Nonetheless, the same principle applies to concession stands. Since the enjoyment of a park is enhanced by one’s ability to find nearby food and refreshments, or by renting a boat to take a ride in a lake, such activity should also be allowed and vendors permitted to set up such concessions. However, these concessions must not be allowed to take advantage of the park-goers.
They are meant only to serve the users of the park. A restaurant on the corner of a park that has a drive-by serves no benefit to the park or its users. Quite the contrary, it is taking advantage of cheap real estate to serve its own commercial interests. And such things cannot be permitted in public spaces.
The underlying thought here has to stem from an understanding that parks and public recreational spaces are public trusts to be administered by government with the same importance it gives to other public utilities. Only if this mindset can be brought about will the next generation of urbanites have access to cheap and clean pubic spaces.
This is vitally important because, like no other thing, public spaces are the laboratory of democracy, and we should ensure that men, women and children from all segments of society can, freely and unmolested, be able to spend recreational time in their cities and near their homes.
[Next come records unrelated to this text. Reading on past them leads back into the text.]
-- ==== Sys2Proof/Machine/State.lean ====
section
/-! DEFINITION. The state of the machine: plain data, everything the spec gives the KX4, and the state right after reset.
Tables that are sparse in practice (threads, cores, clusters, PPs) are lists of keyed records; a key that no record of the
list has reads as the record of a unit right after reset. -/

namespace Sys2Proof.Machine

open Sys2Proof

/-! ## Threads -/

/-- Which hardware thread: a barrel slot of a core (R14), or a handler thread of a PP (R281). -/
inductive Who where
  | core (c : CoreId) (slot : Nat)
  | pp (p : PpId) (tid : Nat)
  deriving DecidableEq, Repr, Inhabited

/-- Occupancy of a slot: vacant (R14), holding a thread, stopped by a fatal trap (R319), or removed by a debug stop (R378). -/
inductive Life where
  | vacant
  | live
  | stopped
  | debug
  deriving DecidableEq, Repr, Inhabited

/-- The kind of an access, as the rights of R144 tell them apart. -/
inductive Right where
  | read
  | write
  | fetch
  deriving DecidableEq, Repr, Inhabited

/-- Why an address fails its checks (R155). -/
inductive MemFault where
  | alignment
  | addressForm
  | page
  | tableFormat
  | permission
  | physical
  | protection
  deriving DecidableEq, Repr, Inhabited

/-- What an access of the core path does at its target (R151, R182 to R186). -/
inductive AccKind where
  | load
  | store
  | amo (op : Nat)
  deriving DecidableEq, Repr, Inhabited

/-- Where the result of an access goes. -/
inductive Dest where
  | nowhere
  /-- Index into `Hart.x`. -/
  | scalar (i : Nat)
  /-- Two scalar registers, for `cas128`. -/
  | pair (i j : Nat)
  | vector (j : Nat)
  deriving DecidableEq, Repr, Inhabited

/-- The region attributes of an access (R275, R277): binding, argument, home, flags. -/
structure Region where
  ctx : CtxNo
  proto : Nat
  arg : Nat
  /-- The physical address whose channel is the home (R275, home policy). -/
  homePa : Nat
  evs : Bool
  hint : Bool
  deriving DecidableEq, Repr, Inhabited

/-- What a write or a message covers (R174): releasing threads, scopes, and numbers of writes. -/
abbrev Cover := List (Who × Nat × Nat)

/-- One access: an element of a vector instruction (R153) or the whole of another one. -/
structure Access where
  slot : Nat
  kind : AccKind
  va : Nat
  pa : Nat
  size : Nat
  /-- Of a store or an atomic, the operand. Of a load, the bytes forwarded from older stores of its slot (R148). -/
  data : Nat
  /-- Of a compare-and-swap, the expected value. Of a load, which bytes of `data` count. -/
  expect : Nat
  uncached : Bool
  region : Region
  /-- Bypass the L1 (`nt`, R152). -/
  nt : Bool
  /-- Of a write, its number, and what it covers when it is a release (R174). -/
  stamp : Nat := 0
  cover : Cover := []
  /-- Of a read, the scope of an acquire (R173). -/
  acquire : Option Nat := .none
  /-- The value of `State.turn` when it was issued (R177). -/
  issued : Nat := 0
  deriving DecidableEq, Repr, Inhabited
Postscript: Careful reader Bilal Farooq, a party and witness to the proceedings in the Supreme Court in the highrise litigation referred to in last week’s column, wrote to inform me that my reference that the developers of the highrise that set off this entire demolition saga had “followed the letter of the law” was incorrect. They were, according to Mr Farooq’s eyewitness account, guilty of “gross violations of all the rules of LDA.” One tries to give even the devil his due, but I thank Mr Farooq for correcting any misimpression that may have been created by my carelessness.